The doctors replied: Nevertheless, it is an ironclad rule that before a needle penetrates living flesh, one must first wash the entire area with spirits which remove the slightest trace of dust. For were the minutest particle to enter the body together with the healing drug, G-d forbid, not only would the particle cancel the benefit of the medicine, but it could also cause many severe illnesses, G-d forbid.

The gathering of Chassidim to farbreng is comparable to the injection of a medicine into the body by the prick of a needle. In most instances, the speakers urge their fellows to improve their behavior, to schedule and keep set times for the study of Torah, and that their study should result in action and observance.

Now these demands, though they are made out of an inner love and with great affection, nevertheless, often come in the form of a pricking needle – much the same way that a needle containing medicine comes for a most positive end yet still must be accomplished by means of a prick.

Before the “stab”, in addition to insuring that the needle itself is perfectly clean, one must also cleanse the area of the injection. With the neglect of these pre-conditions, not only is the “remedy” rendered utterly useless, but one endangers the very life of the patient, G-d forbid. For so long as the dirt remains outside, it can be eliminated or, at least, swept away; but should it enter within, G-d forbid, it inflicts great damage.

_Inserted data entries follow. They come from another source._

-- ==== Sys2Proof/Proofs/TransitEntries.lean ====
section
/-! SUPPORT. Acceptance: an entry that is accepted joins its queue (R200 to R211). -/

set_option Elab.async false

namespace Sys2Proof.Machine

open Sys2Proof

/-! ## The Ephemeris-low source (R208, R325) -/

theorem UptoEvents.refl (s : State) : UptoEvents s s := ⟨fun _ _ => rfl, fun _ => rfl, rfl⟩

theorem UptoEvents.trans {s t u : State} (h : UptoEvents s t) (g : UptoEvents t u) : UptoEvents s u := by
  obtain ⟨src1, core1, rest1⟩ := h
  obtain ⟨src2, core2, rest2⟩ := g
  refine ⟨fun n e => (src2 n e).trans (src1 n e), fun d => ?_, ?_⟩
  · rw [core2 d, core1 d]
  · rw [rest2, rest1]

theorem SourcesOnly.upto {s t : State} (h : SourcesOnly s t [176]) : UptoEvents s t := by
  obtain ⟨src, core, rest⟩ := h
  refine ⟨fun n e => src n (by simpa using e), fun d => ?_, rest⟩
  rw [core d]

/-- A source that becomes inactive marks a spurious record of its core at most (R340). -/
theorem uptoEvents_wentQuiet (s : State) (v : Source) : UptoEvents s (s.wentQuiet v) := by
  have mark (c : CoreId) : UptoEvents s (s.modCore c fun k => { k with evSpur := true, spurCnt := satInc k.spurCnt }) := by
    refine ⟨fun _ _ => rfl, fun d => ?_, rfl⟩
    by_cases hd : d = c
    · subst hd; simp only [Fin.getElem_fin, State.modCore_self]
    · simp only [Fin.getElem_fin, State.modCore_ne _ _ _ _ hd]
  unfold State.wentQuiet
  split
  · split
    · exact .refl s
    · exact (mark _).trans (sourcesOnly_countB _ 0x4F 1 [176]).upto
  · exact .refl s

/-- FREE's level reaches events alone (R208). -/
theorem uptoEvents_ephLevel (s : State) : UptoEvents s s.ephLevel := by
  have raised (t : State) (p : Word) : UptoEvents t (t.raiseNow 176 p) := (sourcesOnly_raiseAt ..).upto
  have set (t : State) (v : Source) : UptoEvents t (t.setSrc 176 v) := (sourcesOnly_setSrc t 176 v).upto
  unfold State.ephLevel State.setLevel
  split
  · exact .refl s
  · dsimp only
    split
    · exact set ..
    split
    · split
      · split
        · exact (set ..).trans (raised ..)
        · exact set ..
      · exact ((set ..).trans (set ..)).trans (uptoEvents_wentQuiet ..)
    · split
      · exact (set ..).trans (raised ..)
      · exact set ..

/-! ## Entries and queues (R200 to R202) -/

theorem queue_setQueue (x : Transit) (k : Nat) (q : Queue) (j : Nat) : (x.setQueue k q).queue j = if k = j then q else x.queue j := by
  simp only [Transit.queue, Transit.setQueue]
  by_cases hq : q = {}
  · rw [if_pos hq, alGet_alErase]
    split
    · rw [hq, Option.getD_none]
    · rfl
  · rw [if_neg hq, alGet_alSet]
    split <;> rfl

theorem entry_setEntry (x : Transit) (i : Nat) (e : EphEntry) (j : Nat) : (x.setEntry i e).entry j = if i = j then e else x.entry j := by
  simp only [Transit.entry, Transit.setEntry, alGet_alSet]
  split <;> rfl

/-- Only LINK fields of entries differ. -/
def LinksOnly (x y : Transit) : Prop :=
  y = { x with eph := y.eph } ∧ ∀ j, y.entry j = { x.entry j with link := (y.entry j).link }

theorem LinksOnly.refl (x : Transit) : LinksOnly x x := ⟨rfl, fun _ => rfl⟩

theorem LinksOnly.trans {x y z : Transit} (h : LinksOnly x y) (g : LinksOnly y z) : LinksOnly x z := by
  obtain ⟨hx, he⟩ := h
  obtain ⟨gx, ge⟩ := g
  refine ⟨by rw [gx, hx], fun j => ?_⟩
  rw [ge j, he j]

theorem linksOnly_setLink (x : Transit) (i : Nat) (l : BitVec 17) : LinksOnly x (x.setEntry i { x.entry i with link := l }) := by
  refine ⟨rfl, fun j => ?_⟩
  rw [entry_setEntry]
  split
  · next e => rw [e]
  · rfl

theorem linksOnly_relink (l : List Nat) (x : Transit) : LinksOnly x (x.relink l) := by
  induction l generalizing x with
  | nil => exact .refl x
  | cons i l ih =>
    cases l with
    | nil => exact linksOnly_setLink ..
    | cons j l => exact (linksOnly_setLink ..).trans (ih _)

/-- The last entry of a chain names itself (R200). -/
theorem relink_last (l : List Nat) (n : Nat) (x : Transit) : (x.relink (l ++ [n])).entry n = { x.entry n with link := BitVec.ofNat 17 n } := by
  induction l generalizing x with
  | nil => rw [List.nil_append, Transit.relink, entry_setEntry, if_pos rfl]
  | cons i l ih =>
    have step : x.relink (i :: l ++ [n]) = (x.setEntry i { x.entry i with link := BitVec.ofNat 17 ((l ++ [n]).headD 0) }).relink (l ++ [n]) := by
      cases l <;> rfl
    obtain ⟨_, links⟩ := linksOnly_setLink x i (BitVec.ofNat 17 ((l ++ [n]).headD 0))
    rw [step, ih, links n]

theorem relinkTail_last (l : List Nat) (n : Nat) (x : Transit) :
    (x.relinkTail (l ++ [n])).entry n = { x.entry n with link := BitVec.ofNat 17 n } := by
  have tail : (l ++ [n]).drop ((l ++ [n]).length - 2) = l.drop (l.length - 1) ++ [n] := by
    rw [List.length_append, List.length_singleton, show l.length + 1 - 2 = l.length - 1 by omega, List.drop_append_of_le_length (by omega)]
  rw [Transit.relinkTail, tail, relink_last]

/-! ## Allocation and linking (R202, R211) -/

/-- The lowest untouched entry is taken where no freed one waits. -/
theorem alloc_untouched {x : Transit} (e : EphEntry) (h : x.ephFree = []) : x.alloc e =
    (x.ephNext, { x.setEntry x.ephNext { e with link := BitVec.ofNat 17 x.ephNext } with
                  ephNext := x.ephNext + 1, ephCorr := x.ephCorr.filter (· ≠ x.ephNext), ephBad := x.ephBad.filter (· ≠ x.ephNext) }) := by
  simp only [Transit.alloc, h]

theorem readQueue_good {s : State} {k : Nat} (h : (s.transit.queue k).parOk = true) : s.readQueue k = (s.transit.queue k, s) := by
  simp only [State.readQueue, h, if_true]

/-- An entry is linked at the tail of its queue. -/
theorem link_tail {s : State} {tb : TbId} {slot : Nat} {cls : BitVec 2} (n : Nat) (h : (s.transit.queue (qkey tb slot cls)).parOk = true) :
    ∃ x, s.link tb slot cls n = { s with transit := x } ∧
      x = { s.transit with eph := x.eph, queues := x.queues } ∧
      (x.queue (qkey tb slot cls)).items = (s.transit.queue (qkey tb slot cls)).items ++ [n] ∧
      (∀ j, j ≠ qkey tb slot cls → x.queue j = s.transit.queue j) ∧
      (x.entry n = { s.transit.entry n with link := BitVec.ofNat 17 n }) ∧
      ∀ j, x.entry j = { s.transit.entry j with link := (x.entry j).link } := by
  obtain ⟨q, hq, linked⟩ : ∃ q : Queue, q.items = (s.transit.queue (qkey tb slot cls)).items ++ [n] ∧
      s.link tb slot cls n = s.modTransit fun x => (x.setQueue (qkey tb slot cls) q).relinkTail q.items := by
    unfold State.link
    dsimp only
    rw [readQueue_good h]
    exact ⟨_, rfl, rfl⟩
  obtain ⟨rest, links⟩ := linksOnly_relink (q.items.drop (q.items.length - 2)) (s.transit.setQueue (qkey tb slot cls) q)
  change ((s.transit.setQueue (qkey tb slot cls) q).relinkTail q.items) = _ at rest
  have listed : ((s.transit.setQueue (qkey tb slot cls) q).relinkTail q.items).queues = (s.transit.setQueue (qkey tb slot cls) q).queues := by
    rw [rest]
  have queues (j : Nat) : ((s.transit.setQueue (qkey tb slot cls) q).relinkTail q.items).queue j =
      (s.transit.setQueue (qkey tb slot cls) q).queue j := by
    unfold Transit.queue
    rw [listed]
  refine ⟨_, linked, ?_, ?_, fun j e => ?_, ?_, fun j => links j⟩
  · dsimp only
    rw [listed]
    exact rest
  · rw [queues, queue_setQueue, if_pos rfl, hq]
  · rw [queues, queue_setQueue, if_neg (Ne.symm e)]
  · rw [hq, relinkTail_last]
    rfl

/-! ## Acceptance (R204 to R211) -/

/-- A one-shot entry of a timebase that is starting is linked (R211). -/
theorem path_starting {s : State} {tb : TbId} {e : EphEntry} {p : Policy} (slot : Nat) (mode : modeOf e.mode = some (.oneShot, p))
    (start : s.transit.tb[tb].starting = true) : s.path tb slot e = .link := by
  have kind : e.kind = .oneShot := by simp [EphEntry.kind, mode]
  unfold State.path
  rw [kind]
  dsimp only
  rw [if_pos start]

/-- What acceptance of a one-shot entry makes of the transit unit while its timebase is starting. -/
theorem accept_starting {s : State} {e : Staged} {p : Policy} (en : s.transit.tb[e.tb].en = true)
    (start : s.transit.tb[e.tb].starting = true) (period : s.transit.tb[e.tb].period = e.period)
    (mode : modeOf e.e.mode = some (.oneShot, p)) (free : s.transit.ephFree = [])
    (par : (s.transit.queue (qkey e.tb e.slot.toNat e.cls)).parOk = true) :
    ∃ u : State, s.accept e = u.ephLevel ∧ u.core = s.core ∧ u.spad = s.spad ∧
      u.transit.rr = s.transit.rr ∧ u.transit.tb = s.transit.tb ∧ u.transit.ephNext = s.transit.ephNext + 1 ∧
      u.transit.entry s.transit.ephNext = { e.e with link := BitVec.ofNat 17 s.transit.ephNext } ∧
      s.transit.ephNext ∉ u.transit.ephBad ∧ s.transit.ephNext ∉ u.transit.ephCorr ∧
      (u.transit.queue (qkey e.tb e.slot.toNat e.cls)).items =
        (s.transit.queue (qkey e.tb e.slot.toNat e.cls)).items ++ [s.transit.ephNext] ∧
      (∀ j, j ≠ qkey e.tb e.slot.toNat e.cls → u.transit.queue j = s.transit.queue j) ∧
      ∀ j, j ≠ s.transit.ephNext → u.transit.entry j = { s.transit.entry j with link := (u.transit.entry j).link } := by
  have goes : ¬(!s.transit.tb[e.tb].en || s.transit.tb[e.tb].period != e.period) = true := by rw [en, period]; simp
  obtain ⟨n, hn⟩ : ∃ n, n = s.transit.ephNext := ⟨_, rfl⟩
  obtain ⟨y, hy⟩ : ∃ y : Transit, y = { s.transit.setEntry n { e.e with link := BitVec.ofNat 17 n } with
    ephNext := n + 1, ephCorr := s.transit.ephCorr.filter (· ≠ n), ephBad := s.transit.ephBad.filter (· ≠ n) } := ⟨_, rfl⟩
  have alloc : s.transit.alloc e.e = (n, y) := by rw [alloc_untouched _ free, ← hn, hy]
  obtain ⟨t, ht⟩ : ∃ t : State, t = ({ s with transit := y } : State).countB 0x41 := ⟨_, rfl⟩
  have ttr : t.transit = y := by rw [ht, State.countB_transit]
  have own : y.entry n = { e.e with link := BitVec.ofNat 17 n } := by
    rw [hy]
    exact (entry_setEntry ..).trans (if_pos rfl)
  have path : t.path e.tb e.slot.toNat (t.transit.entry n) = .link := by
    refine path_starting (p := p) _ ?_ ?_
    · rw [ttr, own]; exact mode
    · rw [ttr, hy]; exact start
  have accepted : s.accept e = (t.link e.tb e.slot.toNat e.cls n).ephLevel := by
    unfold State.accept
    dsimp only
    rw [if_neg goes, alloc]
    dsimp only
    rw [← ht, State.decidePath, path]
  have queues (j : Nat) : y.queue j = s.transit.queue j := by rw [hy]; rfl
  obtain ⟨x, linked, rest, items, others, last, entries⟩ := link_tail (s := t) (tb := e.tb) (slot := e.slot.toNat) (cls := e.cls) n
    (by rw [ttr, queues]; exact par)
  rw [ttr] at rest items others last entries
  rw [← hn]
  refine ⟨_, accepted, ?_⟩
  rw [linked]
  refine ⟨?_, ?_, ?_, ?_, ?_, ?_, ?_, ?_, ?_, fun j h => ?_, fun j h => ?_⟩
  · show t.core = s.core
    rw [ht, State.countB_core]
  · show t.spad = s.spad
    rw [ht, State.countB_spad]
  all_goals dsimp only
  · rw [rest, hy]; rfl
  · rw [rest, hy]; rfl
  · rw [rest, hy]
  · rw [last, own]
  · rw [rest, hy]; simp
  · rw [rest, hy]; simp
  · rw [items, queues]
  · rw [others j h, queues]
  · rw [entries j]
    have kept : y.entry j = s.transit.entry j := by
      rw [hy]
      exact (entry_setEntry ..).trans (if_neg (Ne.symm h))
    rw [kept]

/-- One core of the group offers its staged entry. -/
theorem offer_single {s : State} {c : CoreId} {e : Staged} (h : s.core[c].staging = [e]) (go : s.offerWaits e = false) :
    s.offer c = some e := by
  simp only [State.offer, h, List.find?_cons, List.find?_nil, List.head?_cons]
  cases e.lane <;> simp [go]

theorem offer_empty {s : State} {c : CoreId} (h : s.core[c].staging = []) : s.offer c = none := by
  simp only [State.offer, h, List.find?_nil, List.head?_nil]

/-- The order of a round of the group's cores, from any start, has each core once. -/
theorem round_filter (r i : Fin 4) (f : Fin 4 → Bool) (h : f i = true) (others : ∀ j, j ≠ i → f j = false) :
    ((List.finRange 4).map fun k => r + k).filter f = [i] := by
  have fi : ∀ j, f j = decide (j = i) := fun j => by
    by_cases e : j = i
    · simp [e, h]
    · simp [e, others j e]
  rw [List.filter_congr fun j _ => fi j]
  clear fi h others
  revert r i
  decide

/-- The group's only offer is accepted, whichever lane it stands in (R206). -/
theorem transitAccept_single {s : State} {g i : Fin 4} {e : Staged} (accepts : s.accepts = true) (room : s.transit.rsvOnly = false)
    (own : s.core[4 * g.val + i.val].staging = [e]) (others : ∀ j : Fin 4, j ≠ i → s.core[4 * g.val + j.val].staging = [])
    (go : s.offerWaits e = false) :
    s.transitAccept g = ((s.modCore ⟨4 * g.val + i.val, by omega⟩ fun k => { k with staging := k.staging.erase e }).modTransit fun x =>
      { x with rr := x.rr.set g (i + 1) }).accept e := by
  have mine : s.offer ⟨4 * g.val + i.val, by omega⟩ = some e := offer_single own go
  have offers : (((List.finRange 4).map fun k => s.transit.rr[g] + k).filter fun j => (s.offer ⟨4 * g.val + j.val, by omega⟩).isSome) = [i] := by
    refine round_filter _ i _ (by rw [mine]; rfl) fun j h => ?_
    rw [offer_empty (others j h)]; rfl
  unfold State.transitAccept
  rw [if_neg (by rw [accepts]; simp)]
  dsimp only
  rw [offers]
  simp only [List.find?_cons, List.find?_nil, List.head?_cons, mine]
  cases e.lane
  · simp only [room, Bool.false_eq_true, if_false, mine]
  · simp only [mine]

/-- Settles O33: the only offer is taken, and acceptance links it (`accept_starting`); FREE's level touches events alone. -/
theorem entriesJoinTheirQueues : Obligations.EntriesJoinTheirQueues := by
  intro s g i e p core x b k n accepts room own others en start pause flush period mode free par
  have go : s.offerWaits e = false := by
    have h1 : s.transit.tb[e.tb].pause = none := pause
    have h2 : s.transit.tb[e.tb].flushing = false := flush
    rw [State.offerWaits, h1, h2]; rfl
  obtain ⟨r, hr⟩ : ∃ r : State, r = (s.modCore (core i) fun k => { k with staging := k.staging.erase e }).modTransit fun x =>
      { x with rr := x.rr.set g (i + 1) } := ⟨_, rfl⟩
  have taken : exec (.transitAccept g) s = .next (r.accept e) := by
    rw [hr]
    exact congrArg Host.Outcome.next (transitAccept_single accepts room own others go)
  have rtr : r.transit = { x with rr := x.rr.set g (i + 1) } := by rw [hr]; rfl
  have queues (j : Nat) : r.transit.queue j = x.queue j := by rw [rtr]; rfl
  have entries (j : Nat) : r.transit.entry j = x.entry j := by rw [rtr]; rfl
  have next : r.transit.ephNext = n := by rw [rtr]
  have tbs : r.transit.tb = x.tb := by rw [rtr]
  obtain ⟨u, accepted, ucore, uspad, urr, utb, unext, uentry, ubad, ucorr, uitems, uqueues, uentries⟩ :=
    accept_starting (s := r) (e := e) (p := p) (by rw [tbs]; exact en) (by rw [tbs]; exact start) (by rw [tbs]; exact period) mode
      (by rw [rtr]; exact free) (by rw [queues]; exact par)
  rw [next] at unext uentry ubad ucorr uitems uentries
  obtain ⟨_, events, rest⟩ := uptoEvents_ephLevel u
  have staging (d : CoreId) : (u.ephLevel).core[d].staging = r.core[d].staging := by rw [events d, ucore]
  have mine : r.core[core i].staging = [] := by
    rw [hr]
    simp only [State.modTransit, Fin.getElem_fin, State.modCore_self]
    have single : s.core[(core i).val].staging = [e] := own
    rw [single]
    simp
  rw [accepted] at taken
  refine ⟨_, taken, (staging _).trans mine, fun d hd => (staging d).trans ?_, ?_⟩
  · rw [hr]
    simp only [State.modTransit, Fin.getElem_fin, State.modCore_ne _ _ _ _ hd]
  · have rr : u.ephLevel.transit.rr = x.rr.set g (i + 1) := by rw [ephLevel_transit, urr, rtr]
    refine ⟨by simp only [Fin.getElem_fin, rr]; exact Vector.getElem_set_self _, ?_⟩
    rw [ephLevel_transit]
    refine ⟨unext, uentry, ubad, ucorr, ?_, fun j hj => ?_, fun j hj => ?_, ?_, ?_⟩
    · rw [uitems, queues]
    · rw [uqueues j hj, queues]
    · rw [uentries j hj, entries]
    · rw [utb, tbs]
    · rw [rest]
      exact uspad.trans (by rw [hr]; rfl)

end Sys2Proof.Machine
end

A gathering of Chassidim – a Chassidic farbrengen – is a healing balm, a literal life saver, bringing unimaginable benefit. We have seen time and again how every Chassidic word penetrates to the innermost parts of the mind and heart, how every note of a Chassidic melody awakens the heart, brings it closer to goodness and cleaves it to the truth. But the healing medicines of a farbrengen come with a prick, that is, in a tone of rebuke. Therefore, great care must be taken that the instrument for penetrating the being of another be perfectly clean, and the “stab” be cleansed and sterilized of any taint of antagonism or self-interest.

Parshas Kidoshim (the second of this week’s double portion – the first being Acharei Mos) discusses some of the most basic standards of social co-existence – rules of common decency. “You shall not sand by idly while your brother’s blood is being shed . . . you shall not hate your brother in your heart . . . you shall not take revenge” (Leviticus 19: 16-18).

Our Sedra also commands us to reprove our fellow Jew – something that seemingly does not tend to foster the best of friendships and make for the most loving neighbors. Still the Torah’s idea of healthy coexistence obviously does not include the notion of “live and let live.”

In fact, the Mitzvah of reproof is juxtaposed to the warning not to stand by as your brother’s blood is spilled. Judaism, it appears, equates the spiritual distress of another human being with his physical distress. Just as one may not stand by while a fire endangers the life of a human being, so too he may not look on idly when a fellow Jew is in spiritual distress.

The above not withstanding the Torah dictates how one is to go about reproving his fellow. “You shall not hate your brother . . . Reprove you shall reprove him, and do not bear a sin upon him.” What does it mean “and do not bear a sin upon him?” The simple interpretation is that you shall not sin while admonishing him by embarrassing him publicly (see Rashi). The phraseology “do not bear a sin ‘upon him’”, however, seems to beg for a deeper interpretation.

Perhaps the meaning of “do not bear a sin upon him,” is referring to our frame of mind. We should not categorize the person as sinful. When reproving another person the Torah enjoins us to elevate him instead of merely thrusting the burden of his sin upon him – to see him for his true essence – his Nishamah, and help him to discover it as well.